A pocos kilómetros de Río Tercero, este pueblo da la bienvenida al Valle de Calamuchita con un lago cristalino, playas con paradores y una identidad cargada de historia.


En el ingreso al Valle de Calamuchita, a tan solo 15 kilómetros de Río Tercero y a 100 de Córdoba capital, Almafuerte se presenta como un pueblo encantador donde el agua y la historia conviven con la tranquilidad serrana. Es una de esas localidades que invitan a quedarse más de lo previsto, no solo por la belleza de su entorno, sino también por la calidez humana.

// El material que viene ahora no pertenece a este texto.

/-- BITC.CLZ (R233). -/
def execBitcClz (c : Ctl) (d a : VReg) (s : State) : Out :=
  core s (.bitcClz c d a) fun x => vec s x d.val fun l => clz (x.t.v a.val l)

/-- BITC.CTZ (R233). -/
def execBitcCtz (c : Ctl) (d a : VReg) (s : State) : Out :=
  core s (.bitcCtz c d a) fun x => vec s x d.val fun l => ctz (x.t.v a.val l)

/-- BITC.BREV (R233). -/
def execBitcBrev (c : Ctl) (d a : VReg) (s : State) : Out :=
  core s (.bitcBrev c d a) fun x => vec s x d.val fun l => brev (x.t.v a.val l)

/-- IMINMAX.MIN (R234). -/
def execIminmaxMin (c : Ctl) (d a : VReg) (b : VB) (s : State) : Out :=
  core s (.iminmaxMin c d a b) fun x => vec s x d.val fun l => minS (x.t.v a.val l) (x.t.vb b l)

/-- IMINMAX.MAX (R234). -/
def execIminmaxMax (c : Ctl) (d a : VReg) (b : VB) (s : State) : Out :=
  core s (.iminmaxMax c d a b) fun x => vec s x d.val fun l => maxS (x.t.v a.val l) (x.t.vb b l)

/-- IMINMAX.MINN (R234). -/
def execIminmaxMinn (c : Ctl) (d a : VReg) (b : VB) (s : State) : Out :=
  core s (.iminmaxMinn c d a b) fun x => vec s x d.val fun l => minU (x.t.v a.val l) (x.t.vb b l)

/-- IMINMAX.MAXN (R234). -/
def execIminmaxMaxn (c : Ctl) (d a : VReg) (b : VB) (s : State) : Out :=
  core s (.iminmaxMaxn c d a b) fun x => vec s x d.val fun l => maxU (x.t.v a.val l) (x.t.vb b l)

/-- IDIV.DIVN (R235). -/
def execIdivDivn (c : Ctl) (d a : VReg) (b : VB) (s : State) : Out :=
  core s (.idivDivn c d a b) fun x => vec s x d.val fun l => divn (x.t.v a.val l) (x.t.vb b l)

/-- IDIV.REMN (R235). -/
def execIdivRemn (c : Ctl) (d a : VReg) (b : VB) (s : State) : Out :=
  core s (.idivRemn c d a b) fun x => vec s x d.val fun l => remn (x.t.v a.val l) (x.t.vb b l)

/-- IDIV.DIVS (R235). -/
def execIdivDivs (c : Ctl) (d a : VReg) (b : VB) (s : State) : Out :=
  core s (.idivDivs c d a b) fun x => vec s x d.val fun l => divs (x.t.v a.val l) (x.t.vb b l)

/-- IDIV.REMS (R235). -/
def execIdivRems (c : Ctl) (d a : VReg) (b : VB) (s : State) : Out :=
  core s (.idivRems c d a b) fun x => vec s x d.val fun l => rems (x.t.v a.val l) (x.t.vb b l)

/-- LEA (R236). -/
def execLea (c : Ctl) (d a b : VReg) (sh : BitVec 5) (s : State) : Out :=
  core s (.lea c d a b sh) fun x => vec s x d.val fun l => x.t.v a.val l + (x.t.v b.val l <<< sh.toNat)

end Sys2Proof.Machine
end

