-- ==== Sys2Proof/Machine/FloatInsn.lean ====
section
/-! DEFINITION. Floating point, conversion, keys, dot products and the special functions (12, R241 to R256). -/

namespace Sys2Proof.Machine

def word (n : Nat) : Word := BitVec.ofNat 32 n
def dword (n : Nat) : DWord := BitVec.ofNat 64 n

/-- One f32 or f64 result per participant (R242). -/
def vecf (s : State) (c : Ctx) (ty : FTy) (d : Nat) (f : Nat → Nat) : State :=
  match ty with
  | .f32 => vec s c d fun l => word (f l)
  | .f64 => vec64 s c d fun l => dword (f l)

/-- The format of a type selector. -/
def fmtOf : FTy → FFmt
  | .f32 => .f32
  | .f64 => .f64

/-- FARITH.ADD (R243). -/
def execFarithAdd (c : Ctl) (rm : RM) (d a : VReg) (b : VB) (s : State) : Out :=
  core s (.farithAdd c rm d a b) fun x => vec s x d.val fun l =>
    word (FFmt.f32.add rm (x.t.v a.val l).toNat (x.t.vb b l).toNat)

/-- FARITH.SUB (R243). -/
def execFarithSub (c : Ctl) (rm : RM) (d a : VReg) (b : VB) (s : State) : Out :=
  core s (.farithSub c rm d a b) fun x => vec s x d.val fun l =>
    word (FFmt.f32.sub rm (x.t.v a.val l).toNat (x.t.vb b l).toNat)

/-- FARITH.MUL (R243). -/
def execFarithMul (c : Ctl) (rm : RM) (d a : VReg) (b : VB) (s : State) : Out :=
  core s (.farithMul c rm d a b) fun x => vec s x d.val fun l =>
    word (FFmt.f32.mul rm (x.t.v a.val l).toNat (x.t.vb b l).toNat)

/-- FFMA.FMA (R244). -/
def execFfmaFma (c : Ctl) (rm : RM) (d a b : VReg) (y : VC) (s : State) : Out :=
  core s (.ffmaFma c rm d a b y) fun x => vec s x d.val fun l =>
    word (FFmt.f32.fma rm false false (x.t.v a.val l).toNat (x.t.v b.val l).toNat (x.t.vc y l).toNat)

/-- FFMA.FMS (R244). -/
def execFfmaFms (c : Ctl) (rm : RM) (d a b : VReg) (y : VC) (s : State) : Out :=
  core s (.ffmaFms c rm d a b y) fun x => vec s x d.val fun l =>
    word (FFmt.f32.fma rm false true (x.t.v a.val l).toNat (x.t.v b.val l).toNat (x.t.vc y l).toNat)

/-- FFMA.FNMA (R244). -/
def execFfmaFnma (c : Ctl) (rm : RM) (d a b : VReg) (y : VC) (s : State) : Out :=
  core s (.ffmaFnma c rm d a b y) fun x => vec s x d.val fun l =>
    word (FFmt.f32.fma rm true false (x.t.v a.val l).toNat (x.t.v b.val l).toNat (x.t.vc y l).toNat)

/-- FFMA.FNMS (R244). -/
def execFfmaFnms (c : Ctl) (rm : RM) (d a b : VReg) (y : VC) (s : State) : Out :=
  core s (.ffmaFnms c rm d a b y) fun x => vec s x d.val fun l =>
    word (FFmt.f32.fma rm true true (x.t.v a.val l).toNat (x.t.v b.val l).toNat (x.t.vc y l).toNat)

/-- FMINMAX.min (R77, R245). -/
def execFminmaxMin (c : Ctl) (ty : FTy) (d a : VReg) (b : VB) (s : State) : Out :=
  core s (.fminmaxMin c ty d a b) fun x => vecf s x ty d.val fun l => (fmtOf ty).minmax false (x.t.vf ty a l) (x.t.vbf ty b l)

/-- FMINMAX.max (R77, R245). -/
def execFminmaxMax (c : Ctl) (ty : FTy) (d a : VReg) (b : VB) (s : State) : Out :=
  core s (.fminmaxMax c ty d a b) fun x => vecf s x ty d.val fun l => (fmtOf ty).minmax true (x.t.vf ty a l) (x.t.vbf ty b l)

/-- FCMP.EQ (R246). -/
def execFcmpEq (c : Ctl) (ty : FTy) (d : PReg) (a : VReg) (b : VB) (s : State) : Out :=
  core s (.fcmpEq c ty d a b) fun x => predv s x d.val fun l =>
    FCC.eq.eval ((fmtOf ty).val (x.t.vf ty a l)) ((fmtOf ty).val (x.t.vbf ty b l))

/-- FCMP.NE (R246). -/
def execFcmpNe (c : Ctl) (ty : FTy) (d : PReg) (a : VReg) (b : VB) (s : State) : Out :=
  core s (.fcmpNe c ty d a b) fun x => predv s x d.val fun l =>
    FCC.ne.eval ((fmtOf ty).val (x.t.vf ty a l)) ((fmtOf ty).val (x.t.vbf ty b l))

/-- FCMP.LT (R246). -/
def execFcmpLt (c : Ctl) (ty : FTy) (d : PReg) (a : VReg) (b : VB) (s : State) : Out :=
  core s (.fcmpLt c ty d a b) fun x => predv s x d.val fun l =>
    FCC.lt.eval ((fmtOf ty).val (x.t.vf ty a l)) ((fmtOf ty).val (x.t.vbf ty b l))

/-- FCMP.LE (R246). -/
def execFcmpLe (c : Ctl) (ty : FTy) (d : PReg) (a : VReg) (b : VB) (s : State) : Out :=
  core s (.fcmpLe c ty d a b) fun x => predv s x d.val fun l =>
    FCC.le.eval ((fmtOf ty).val (x.t.vf ty a l)) ((fmtOf ty).val (x.t.vbf ty b l))

/-- FCMP.GT (R246). -/
def execFcmpGt (c : Ctl) (ty : FTy) (d : PReg) (a : VReg) (b : VB) (s : State) : Out :=
  core s (.fcmpGt c ty d a b) fun x => predv s x d.val fun l =>
    FCC.gt.eval ((fmtOf ty).val (x.t.vf ty a l)) ((fmtOf ty).val (x.t.vbf ty b l))

/-- FCMP.GE (R246). -/
def execFcmpGe (c : Ctl) (ty : FTy) (d : PReg) (a : VReg) (b : VB) (s : State) : Out :=
  core s (.fcmpGe c ty d a b) fun x => predv s x d.val fun l =>
    FCC.ge.eval ((fmtOf ty).val (x.t.vf ty a l)) ((fmtOf ty).val (x.t.vbf ty b l))

/-- FCMP.UNORD (R246). -/
def execFcmpUnord (c : Ctl) (ty : FTy) (d : PReg) (a : VReg) (b : VB) (s : State) : Out :=
  core s (.fcmpUnord c ty d a b) fun x => predv s x d.val fun l =>
    FCC.unord.eval ((fmtOf ty).val (x.t.vf ty a l)) ((fmtOf ty).val (x.t.vbf ty b l))

/-- FCMP.ORD (R246). -/
def execFcmpOrd (c : Ctl) (ty : FTy) (d : PReg) (a : VReg) (b : VB) (s : State) : Out :=
  core s (.fcmpOrd c ty d a b) fun x => predv s x d.val fun l =>
    FCC.ord.eval ((fmtOf ty).val (x.t.vf ty a l)) ((fmtOf ty).val (x.t.vbf ty b l))

/-- The sign bit of a pattern, and a pattern without it (R247). -/
def signOf (f : FFmt) (x : Nat) : Nat := x / f.signBit % 2 * f.signBit
def magOf (f : FFmt) (x : Nat) : Nat := x % f.signBit

/-- FSIGN.ABS (R247). -/
def execFsignAbs (c : Ctl) (ty : FTy) (d a : VReg) (s : State) : Out :=
  core s (.fsignAbs c ty d a) fun x => vecf s x ty d.val fun l => magOf (fmtOf ty) (x.t.vf ty a l)

/-- FSIGN.NEG (R247). -/
def execFsignNeg (c : Ctl) (ty : FTy) (d a : VReg) (s : State) : Out :=
  core s (.fsignNeg c ty d a) fun x => vecf s x ty d.val fun l =>
    magOf (fmtOf ty) (x.t.vf ty a l) + ((fmtOf ty).signBit - signOf (fmtOf ty) (x.t.vf ty a l))

/-- FSIGN.COPYSIGN (R247). -/
def execFsignCopysign (c : Ctl) (ty : FTy) (d a b : VReg) (s : State) : Out :=
  core s (.fsignCopysign c ty d a b) fun x => vecf s x ty d.val fun l =>
    magOf (fmtOf ty) (x.t.vf ty a l) + signOf (fmtOf ty) (x.t.vf ty b l)

/-- DARITH.DADD (R248). -/
def execDarithDadd (c : Ctl) (rm : RM) (d a b : VReg) (s : State) : Out :=
  core s (.darithDadd c rm d a b) fun x => vec64 s x d.val fun l =>
    dword (FFmt.f64.add rm (x.t.v64 a.val l).toNat (x.t.v64 b.val l).toNat)

/-- DARITH.DSUB (R248). -/
def execDarithDsub (c : Ctl) (rm : RM) (d a b : VReg) (s : State) : Out :=
  core s (.darithDsub c rm d a b) fun x => vec64 s x d.val fun l =>
    dword (FFmt.f64.sub rm (x.t.v64 a.val l).toNat (x.t.v64 b.val l).toNat)

/-- DARITH.DMUL (R248). -/
def execDarithDmul (c : Ctl) (rm : RM) (d a b : VReg) (s : State) : Out :=
  core s (.darithDmul c rm d a b) fun x => vec64 s x d.val fun l =>
    dword (FFmt.f64.mul rm (x.t.v64 a.val l).toNat (x.t.v64 b.val l).toNat)

/-- DARITH.DFMA (R248). -/
def execDarithDfma (c : Ctl) (rm : RM) (d a b : VReg) (y : VC) (s : State) : Out :=
  core s (.darithDfma c rm d a b y) fun x => vec64 s x d.val fun l =>
    dword (FFmt.f64.fma rm false false (x.t.v64 a.val l).toNat (x.t.v64 b.val l).toNat (x.t.vc64 y l).toNat)

/-- The format of packed halves (R249). -/
def halfFmt : HTy → FFmt
  | .f16 => .f16
  | .bf16 => .bf16

/-- A function on the two halves of a register (R249). -/
def halves (f : Nat → Nat) : Word := BitVec.ofNat 16 (f 1) ++ BitVec.ofNat 16 (f 0)
def half (w : Word) (h : Nat) : Nat := w.toNat / 2 ^ (16 * h) % 65536

/-- HARITH2.HADD2 (R249). -/
def execHarith2Hadd2 (c : Ctl) (rm : RM) (ty : HTy) (d a b : VReg) (s : State) : Out :=
  core s (.harith2Hadd2 c rm ty d a b) fun x => vec s x d.val fun l =>
    halves fun h => (halfFmt ty).add rm (half (x.t.v a.val l) h) (half (x.t.v b.val l) h)

/-- HARITH2.HMUL2 (R249). -/
def execHarith2Hmul2 (c : Ctl) (rm : RM) (ty : HTy) (d a b : VReg) (s : State) : Out :=
  core s (.harith2Hmul2 c rm ty d a b) fun x => vec s x d.val fun l =>
    halves fun h => (halfFmt ty).mul rm (half (x.t.v a.val l) h) (half (x.t.v b.val l) h)

/-- HARITH2.HFMA2 (R249). -/
def execHarith2Hfma2 (c : Ctl) (rm : RM) (ty : HTy) (d a b : VReg) (y : VC) (s : State) : Out :=
  core s (.harith2Hfma2 c rm ty d a b y) fun x => vec s x d.val fun l =>
    halves fun h => (halfFmt ty).fma rm false false (half (x.t.v a.val l) h) (half (x.t.v b.val l) h) (half (x.t.vc y l) h)

/-! ### Conversion -/

/-- The float behind a format code; none for an integer. -/
def ffmtOf : Fmt → Option FFmt
  | .f16 => some .f16
  | .bf16 => some .bf16
  | .f32 => some .f32
  | .f64 => some .f64
  | .e4m3 => some .e4m3
  | .e5m2 => some .e5m2
  | _ => none

/-- A source code from i8 to i64 is signed (R251). -/
def isSigned : Fmt → Bool
  | .i8 | .i16 | .i32 | .i64 => true
  | _ => false

/-- The value of an integer pattern. -/
def intValue (f : Fmt) (v : Nat) : Int := if isSigned f then signedNat f.width v else v

/-- An integer saturated to a format, as a pattern (R76). -/
def saturate (f : Fmt) (x : Int) : Nat :=
  if isSigned f then (clamp (-2 ^ (f.width - 1)) (2 ^ (f.width - 1) - 1) x % 2 ^ f.width).toNat else (clamp 0 (2 ^ f.width - 1) x).toNat

/-- The extreme of a format: what an infinity becomes (R76). -/
def extreme (f : Fmt) (neg : Bool) : Nat := saturate f (if neg then -2 ^ 65 else 2 ^ 65)

/-- A float value to an integer format (R76). -/
def toInteger (f : Fmt) (rm : RM) : FVal → Nat
  | .nan => 0
  | .inf neg => extreme f neg
  | .fin neg m e =>
    let n : Int := FVal.toInt rm neg m e
    saturate f (if neg then -n else n)

/-- A conversion of a pattern (R75, R76, R251, R252). -/
def convert (dst src : Fmt) (ovf : Bool) (rm : RM) (v : Nat) : Nat :=
  match ffmtOf src, ffmtOf dst with
  | some f, some g => f.convert g rm ovf v
  | some f, none => toInteger dst rm (f.val v)
  | none, some g => g.narrow rm ovf (FVal.int (intValue src v))
  | none, none => saturate dst (intValue src v)

/-- The bit offset of a narrow operand in its register (R250). -/
def partShift (f : Fmt) (part : BitVec 2) : Nat :=
  if f.width = 8 then 8 * part.toNat else if f.width = 16 then 16 * (part.toNat % 2) else 0

/-- CVT (R250 to R252). -/
def execCvt (c : Ctl) (dst src : Fmt) (ovf : Bool) (rm : RM) (part : BitVec 2) (d a : VReg) (s : State) : Out :=
  core s (.cvt c dst src ovf rm part d a) fun x =>
    let get := fun l => convert dst src ovf rm
      (if src.width = 64 then (x.t.v64 a.val l).toNat else (x.t.v a.val l).toNat / 2 ^ partShift src part % 2 ^ src.width)
    if dst.width = 64 then vec64 s x d.val fun l => dword (get l)
    else vec s x d.val fun l =>
      let k := partShift dst part
      let m : Word := BitVec.ofNat 32 ((2 ^ dst.width - 1) * 2 ^ k)
      (x.t.v d.val l &&& ~~~m) ||| BitVec.ofNat 32 (get l * 2 ^ k)

/-- FRND (R253). -/
def execFrnd (c : Ctl) (ty : FTy) (rm : RM) (d a : VReg) (s : State) : Out :=
  core s (.frnd c ty rm d a) fun x => vecf s x ty d.val fun l => (fmtOf ty).integral rm (x.t.vf ty a l)

/-! ### Keys -/

def keyFmt : KTy → FFmt
  | .f32 => .f32
  | .f16 => .f16
  | .f64 => .f64

/-- The forward key of a pattern (R254). -/
def keyOf (f : FFmt) (v : Nat) : Nat :=
  let x := if (f.val v).isNaN then f.nan else v % 2 ^ f.width
  if x / f.signBit = 0 then x + f.signBit else 2 ^ f.width - 1 - x
/-- The inverse (R254). A pattern that is a NaN comes out as the canonical one, as every NaN result of R71 does (log 111). -/
def keyInv (f : FFmt) (k : Nat) : Nat :=
  let k := k % 2 ^ f.width
  let x := if k / f.signBit = 1 then k - f.signBit else 2 ^ f.width - 1 - k
  if (f.val x).isNaN then f.nan else x

/-- The operand of FKEY. -/
def keyArg (t : Team) (ty : KTy) (a : VReg) (l : Nat) : Nat :=
  match ty with
  | .f64 => (t.v64 a.val l).toNat
  | _ => (t.v a.val l).toNat

/-- The result of FKEY: an f16 result has bits 31:16 zero (R254). -/
def keyVec (s : State) (c : Ctx) (ty : KTy) (d : Nat) (f : Nat → Nat) : State :=
  match ty with
  | .f64 => vec64 s c d fun l => dword (f l)
  | _ => vec s c d fun l => word (f l)

/-- FKEY (R254). -/
def execFkey (c : Ctl) (ty : KTy) (d a : VReg) (s : State) : Out :=
  core s (.fkey c ty d a) fun x => keyVec s x ty d.val fun l => keyOf (keyFmt ty) (keyArg x.t ty a l)

/-- FKEY.INV (R254). -/
def execFkeyInv (c : Ctl) (ty : KTy) (d a : VReg) (s : State) : Out :=
  core s (.fkeyInv c ty d a) fun x => keyVec s x ty d.val fun l => keyInv (keyFmt ty) (keyArg x.t ty a l)

/-! ### Dot products -/

/-- A signed element of w bits. -/
def elem (w : Nat) (x : Word) (k : Nat) : Int := signedNat w (x.toNat / 2 ^ (w * k) % 2 ^ w)

/-- The exact sum of n products of elements (R255). -/
def dotInt (w n : Nat) (a b : Word) : Int := ((List.range n).map fun k => elem w a k * elem w b k).sum

/-- DOT.DOT4I8 (R255). -/
def execDotDot4i8 (c : Ctl) (d a b : VReg) (y : VC) (s : State) : Out :=
  core s (.dotDot4i8 c d a b y) fun x => vec s x d.val fun l =>
    x.t.vc y l + BitVec.ofInt 32 (dotInt 8 4 (x.t.v a.val l) (x.t.v b.val l))

/-- DOT4E4M3: the accumulator and four products, rounded once (R83, R255). -/
def dotE4m3 (rm : RM) (a b y : Word) : Word :=
  let e := fun (w : Word) k => FFmt.e4m3.val (w.toNat / 2 ^ (8 * k) % 256)
  word (FFmt.f32.round rm (exactSum (FFmt.f32.val y.toNat :: (List.range 4).map fun k => (e a k).mul (e b k))))

/-- DOT.DOT4E4M3 (R255). -/
def execDotDot4e4m3 (c : Ctl) (rm : RM) (d a b : VReg) (y : VC) (s : State) : Out :=
  core s (.dotDot4e4m3 c rm d a b y) fun x => vec s x d.val fun l => dotE4m3 rm (x.t.v a.val l) (x.t.v b.val l) (x.t.vc y l)

/-- DOT.DOT8I4 (R255). -/
def execDotDot8i4 (c : Ctl) (d a b : VReg) (y : VC) (s : State) : Out :=
  core s (.dotDot8i4 c d a b y) fun x => vec s x d.val fun l =>
    x.t.vc y l + BitVec.ofInt 32 (dotInt 4 8 (x.t.v a.val l) (x.t.v b.val l))

/-! ### Special functions -/

/-- An SFU instruction captures its operand and issues as a producer (R256). -/
def sfu (s : State) (c : Ctx) (i : Instr) (a : VReg) : State := produceOp s c i 0 fun l => { a := (c.t.v a.val l).toNat }

/-- SFU.EXP2 (R78, R256). -/
def execSfuExp2 (c : Ctl) (d a : VReg) (s : State) : Out := core s (.sfuExp2 c d a) fun x => sfu s x (.sfuExp2 c d a) a

/-- SFU.LOG2 (R78, R256). -/
def execSfuLog2 (c : Ctl) (d a : VReg) (s : State) : Out := core s (.sfuLog2 c d a) fun x => sfu s x (.sfuLog2 c d a) a

/-- SFU.RCP (R78, R256). -/
def execSfuRcp (c : Ctl) (d a : VReg) (s : State) : Out := core s (.sfuRcp c d a) fun x => sfu s x (.sfuRcp c d a) a

/-- SFU.RSQ (R78, R256). -/
def execSfuRsq (c : Ctl) (d a : VReg) (s : State) : Out := core s (.sfuRsq c d a) fun x => sfu s x (.sfuRsq c d a) a

/-- SFU.SQRT (R78, R256). -/
def execSfuSqrt (c : Ctl) (d a : VReg) (s : State) : Out := core s (.sfuSqrt c d a) fun x => sfu s x (.sfuSqrt c d a) a

/-- SFU.SIN (R78, R256). -/
def execSfuSin (c : Ctl) (d a : VReg) (s : State) : Out := core s (.sfuSin c d a) fun x => sfu s x (.sfuSin c d a) a

/-- SFU.COS (R78, R256). -/
def execSfuCos (c : Ctl) (d a : VReg) (s : State) : Out := core s (.sfuCos c d a) fun x => sfu s x (.sfuCos c d a) a

/-- SFU.TANH (R78, R256). -/
def execSfuTanh (c : Ctl) (d a : VReg) (s : State) : Out := core s (.sfuTanh c d a) fun x => sfu s x (.sfuTanh c d a) a

end Sys2Proof.Machine
end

Entre sus atractivos naturales destaca el lago Piedras Moras, considerado el más limpio y mejor preservado de toda la provincia. Este espejo de agua es ecológico por definición: solo se permiten actividades náuticas no motorizadas como vela, remo y buceo. Las aguas son tan cristalinas que en su profundidad se oculta un secreto fascinante: el antiguo pueblo de El Salto, sumergido desde la creación del dique.

Ríos, playas y paradores para todos los gustos

Durante la temporada estival, las playas de Almafuerte se convierten en punto de encuentro para visitantes de todas las edades. A lo largo del lago, siete paradores ofrecen servicios gastronómicos y espectáculos variados, que completan la experiencia con buena comida y descanso al sol. En el lugar también se encuentra el Club de Velas, que promueve la práctica de deportes acuáticos y aporta a la identidad náutica de la ciudad.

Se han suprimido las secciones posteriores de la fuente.